The effects of confusion over the resurrection in the church’s life and practices include some of our hymn lyrics (even in some favorite hymns), our practice of the Christian year in the way Christmas is elevated beyond Easter, and our practice of some of our funerals.
At this point, Wright states his desire for the book:
I hope that those who take seriously the argument of this present book will examine the current practice of the church, from its official liturgies to all the unofficial bits and pieces that surround them, and try to discover fresh ways of expressing, embodying, and teaching what the New Testament actually teaches rather than the mangled, half-understood, and vaguely held theories and opinions [presented so far].
The stakes are high, in his view, because “what we say about death and resurrection gives shape and color to everything else.” (p. 25)
Wright next looks at the ramifications for belief in bodily resurrection or “spiritual” resurrection. Comparing the “spiritual” resurrection to Marx’s opium of the masses, Wright presses the question, “Why try to improve the present prison if release is at hand?” It’s a good and very fair question. The Christian doctrine of the resurrection, on the other hand–he says, “gives more value, not less, to the present world and to our present bodies” (p. 26) and has the effect of pushing us to work out the implications of God’s good creation and God’s justice in the world in which we live now instead of helping us pine away apathetically for escape while watching the present world go down the tubes. To the point, Wright observes: “English evangelicals gave up believing in the urgent imperative to improve society (such as we find with Wilberforce in the late eighteenth and early nineteenth centuries) about the same time that they gave up believing robustly in resurrection and settled for a disembodied heaven instead.” (p. 27)
Finally, Wright poses the questions that will guide his work from here forward. I’ll not list them all here, but deal with each chapter as it comes.
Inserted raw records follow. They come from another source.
-- ==== Sys2Proof/Machine/Reset.lean ====
section
/-!
DEFINITION. The resets that run the ROM: POR, PIN, SOFT, and what each keeps; the confirm watchdog; the
transition of the life-cycle state, which ends in a SOFT reset (00_scope.md R15–R17; 02 R38; 13 R313;
12 R298; 14 R330, R336, R339).
-/

namespace Sys2Proof.Machine

/-! ### What a reset keeps (R15, R16) -/

/-- The trouble registers a PIN or SOFT reset leaves: sticky registers, an ENTRUN of 3; SOFT keeps the
masks. -/
def Trouble.afterReset (soft : Bool) (t : Trouble) : Trouble :=
  { Trouble.fresh with
    g0 := t.g0, g1 := t.g1, g2 := t.g2, g3 := t.g3
    maskA := if soft then t.maskA else Trouble.fresh.maskA
    maskB := if soft then t.maskB else Trouble.fresh.maskB
    entRun := if t.entRun = 3 then 3 else 0, stamps := t.stamps }

/-- The journal a PIN or SOFT reset leaves: the queue and the seconds count. -/
def Journal.afterReset (j : Journal) : Journal :=
  { Journal.fresh with queue := j.queue, seconds := j.seconds, restored := j.restored }

/-- The life-cycle state a PIN or SOFT reset leaves: SOFT keeps LCREQ, BUSY clear, and TAMPERSTAT. -/
def LifeCycle.afterReset (soft : Bool) (l : LifeCycle) : LifeCycle :=
  if soft then
    { LifeCycle.fresh with
      lcreq := clrBit l.lcreq 31, tamperBlock := l.tamperBlock, tamperOpen := l.tamperOpen }
  else LifeCycle.fresh

/-- The supply state a PIN or SOFT reset leaves: the mailbox and GSTAT.LASTGASP. -/
def Supply.afterReset (s : Supply) : Supply :=
  { Supply.fresh with mailbox := s.mailbox, sealed := s.sealed }

/-- A channel after a PIN or SOFT reset: CH_STICKY is kept. -/
def Chan.afterReset (c : Chan) : Chan := { Chan.fresh with sticky := c.sticky }

/-- The core after a PIN or SOFT reset, before the ROM runs. -/
def Dev.afterReset (soft : Bool) (d : Dev) : Dev :=
  let f := Dev.fresh d.otp d.flash
  { f with
    pins := d.pins, lc := d.lc.afterReset soft, trouble := d.trouble.afterReset soft
    journal := d.journal.afterReset, chans := d.chans.map Chan.afterReset
    power := { f.power with wakeStat := d.power.wakeStat }, supply := d.supply.afterReset
    clocks := { f.clocks with temp := d.clocks.temp }, rst := if soft then .soft else .pin, ctr := d.ctr }

/-- A level of 4 or more ends without a POR: GSTICKY1.LASTGASP (17 R413). -/
def noteGaspEnd (d : Dev) : Dev := if d.supply.fired && 4 ≤ d.supply.level then noteG 1 9 d else d

/-- A PIN reset. -/
def pinReset (d : Dev) : Dev := (noteGaspEnd (mgmtLeft d)).afterReset false

/-- A SOFT reset. -/
def softReset (d : Dev) : Dev := (noteGaspEnd (mgmtLeft d)).afterReset true

/-- A POR. -/
def powerOn (d : Dev) : Dev :=
  let d := mgmtLeft d
  { Dev.fresh d.otp d.flash with pins := d.pins, rst := .por, ctr := d.ctr }

/-- VIN crosses its threshold: up, it falls below VBOR, which holds the power-on reset until it rises through VPOR; down,
it rises (19 R434, log entry 52). -/
def vinMoves (d : Dev) : Dev :=
  let up := !d.pins.vin
  let d := powerOn d
  { d with pins := { d.pins with vin := up } }

/-- POR. -/
def execPor (s : State) : Out := .next (s.through vinMoves)

/-- A bank supply falls below VBDET (none), or rises above it and reads `mv` millivolts 100 µs later, when
its class is decided until it falls again (19 R434). -/
def bankLevel (mv : Option Nat) (old : Option VClass) : Option VClass :=
  match mv, old with
  | none, _ => none
  | some _, some c => some c
  | some v, none => some (if v < 2400 then .v18 else .v33)

/-- The number of a bank. -/
def bankIx : Bank3 → Nat
  | .A => 0
  | .B => 1
  | .F => 2

/-- A bank supply crosses VBDET: a lost bank A or F asserts the power-on reset. -/
def bankMoves (b : Bank3) (mv : Option Nat) (d : Dev) : Dev :=
  let d := { d with pins := { d.pins with bank := vmod d.pins.bank (bankIx b) (bankLevel mv) } }
  if mv.isNone && b != .B then powerOn d else d

/-- VDDIO_DETECTION. -/
def execVddioDetection (b : Bank3) (mv : Option Nat) (s : State) : Out := .next (s.through (bankMoves b mv))

/-- PIN_RESET: RESET# held low for a number of nanoseconds (02 R38, 19 Table 19.3). -/
def execPinReset (lowNs : Nat) (s : State) : Out :=
  onDev (fun d =>
    if lowNs ≤ 100 then d
    else if 1000 ≤ lowNs then pinReset d
    else if Config.midPulse d.ctr then pinReset (bump d)
    else bump d) s

/-- SOFT_RESET: it acts whatever MGMT_RES.BUSY reads (14 R331). -/
def execSoftReset (s : State) : Out := onWrite .A softReset s

/-- WAKESTAT after the given sources fired together: their bits, and LAST, one above the lowest
(16 R385, R392). -/
def noteWake (srcs : List Nat) (d : Dev) : Dev :=
  match srcs with
  | [] => d
  | b :: bs => modPow (fun p => { p with
      wakeStat := putFld (srcs.foldl setBit p.wakeStat) (at_ (bs.foldl min b + 1) 16) 19 16 }) d

/-- The confirm watchdog of a trial has reached 0 (14 R336): from STOP it is a wake (16 Table 16.6). -/
def confirmExpiry (d : Dev) : Dev :=
  if !d.boot.confirmRun then d
  else
    let asleep := d.power.st != .run
    let d := softReset d
    if asleep then noteWake [7] d else d

/-- The ticks of the seconds count before the running watchdog reaches 0. -/
def Boot.ticksLeft (b : Boot) : Nat := ceilDiv (b.confirmRemain - b.confirmLeft) 1000

/-- The time up to the expiry passes: the seconds count advances over it (log entry 14). -/
def confirmElapses (d : Dev) : Dev :=
  if d.boot.confirmRun then modJ (fun j => { j with seconds := j.seconds + BitVec.ofNat 32 d.boot.ticksLeft }) d else d

/-- CONFIRM_WATCHDOG_EXPIRY. -/
def execConfirmWatchdogExpiry (s : State) : Out := onDev (fun d => confirmExpiry (confirmElapses d)) s

/-- A tick of the seconds count (04 R100), 1,000 ms of the watchdog of a trial, which expires with it when no more
are left (14 R336). -/
def secondsTick (d : Dev) : Dev :=
  let d := modJ (fun j => { j with seconds := j.seconds + 1 }) d
  if !d.boot.confirmRun then d
  else if d.boot.confirmRemain ≤ d.boot.confirmLeft then confirmExpiry d
  else modBoot (fun b => { b with confirmRemain := b.confirmRemain - b.confirmLeft, confirmLeft := 1000 }) d

/-- SECONDS_TICK. -/
def execSecondsTick (s : State) : Out := onDev secondsTick s

/-- REMAIN (14 R347): how far the present moment lies from the last known one is free (log entry 14). -/
def Boot.remain (b : Boot) (free : Nat) : Nat := b.confirmRemain - free % min b.confirmLeft (b.confirmRemain + 1)

/-! ### A life-cycle transition (13 R313, 12 R298) -/

/-- The RETURN list of the current header: measurement and version of each CONFIRMED entry (14 R330). -/
def Dev.returnList (d : Dev) : Bytes :=
  match d.headerNow with
  | none => zeros 208
  | some h => padTo 208 (h.entries.flatMap (fun e =>
      if e.st = 1 then padTo 48 e.meas ++ natBE 4 e.ver else zeros 52))

/-- The END fuse, or the next unused epoch row, burnt. -/
def burnTransition (target : Nat) (owner : Bytes) (d : Dev) : Dev :=
  if target = 0xF then { d with otp := { d.otp with endFuse := true } }
  else { d with otp := { d.otp with
    rows := d.otp.rows.set d.otp.nextRow { EpochRow.blank with used := true, lc := target, ownerHash := owner } } }

/-- EPOCHLOW and the replace cause EPOCH while one row or none is left (13 R309). -/
def judgeEpoch (d : Dev) : Dev := if d.otp.left ≤ 1 then raiseWhy 2 0 (noteG 3 7 d) else d

/-- What a change of epoch empties (12 R298, step 2): the volatile keys, the cache, the presignatures, and the store,
which is ready no more. -/
def emptyStore (d : Dev) : Dev :=
  modKs (fun k => { k with ready := false, unlocking := false, kek := [], per := [], recs := [], ckpts := [] })
    (emptyKeys d)

/-- Steps 1 and 2 of R298 (R313, step 2): the burn, then what it empties; the RETURN list of the boot record; LCSTATE
takes the target, TRANSIT is set. -/
def transitionBurn (target : Nat) (owner : Bytes) (vfy : List Bool) (d : Dev) : Dev × List Bool :=
  let ret := if target = 3 then d.returnList else zeros 208
  let d := emptyStore (burnTransition target owner d)
  let d := modLc (fun l => { l with lcstate := target, transit := true }) d
  (writeBootRec { d.bootRec with ret := ret } vfy d).2

/-- Step 3 of R298 and the end of the transition (R313, steps 3 and 4): the erase, the journal entry, DONE, the
reset. -/
def transitionEnds (target : Nat) (d : Dev) : Dev :=
  let d := eraseArea d
  let d := judgeEpoch (queueEntry (d.entry 6 target d.otp.rowIdx 0 0) d)
  softReset (zeroToken (modLc (fun l => { l with
    lcreq := lcResult 1 l.lcreq, checking := false, accepted := none }) d))

/-- An accepted transition goes on: to the end of its burn, or with `whole` to its end; what the command does not
reach is finished by a later one, or after a reset by the ROM (R313, 12 R298). -/
def transitionDone (whole : Bool) (vfy burns : List Bool) (d : Dev) : Dev :=
  match d.lc.accepted with
  | none => d
  | some (target, owner) =>
    if !d.flashFree then d
    else if d.lc.transit then (if whole then transitionEnds target d else d)
    else if !(burnBit burns).1 then lcReject 8 (noteOtpErr d)
    else
      let r := transitionBurn target owner vfy d
      if whole then transitionEnds target r.1 else r.1

/-- LC_TRANSITION_DONE. -/
def execLcTransitionDone (env : TransEnv) (burns : List Bool) (s : State) : Out :=
  onDev (transitionDone env.whole env.vfy burns) s

end Sys2Proof.Machine
end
That said, I will end with a quote that captures the essence of where the book is headed as a whole.
The whole book thus attempts to reflect on the Lord’s Prayer itself when it says, “Thy kingdom come, on earth as in heaven.” That remains one of the most powerful and revolutionary sentences we can ever say. …Our task in the present–of which this book, God willing, may form part–is to live as resurrection people in between Easter and the final day, with our Christian life, corporate and individual, in both worship and mission, as a sign of the first and a foretaste of the second.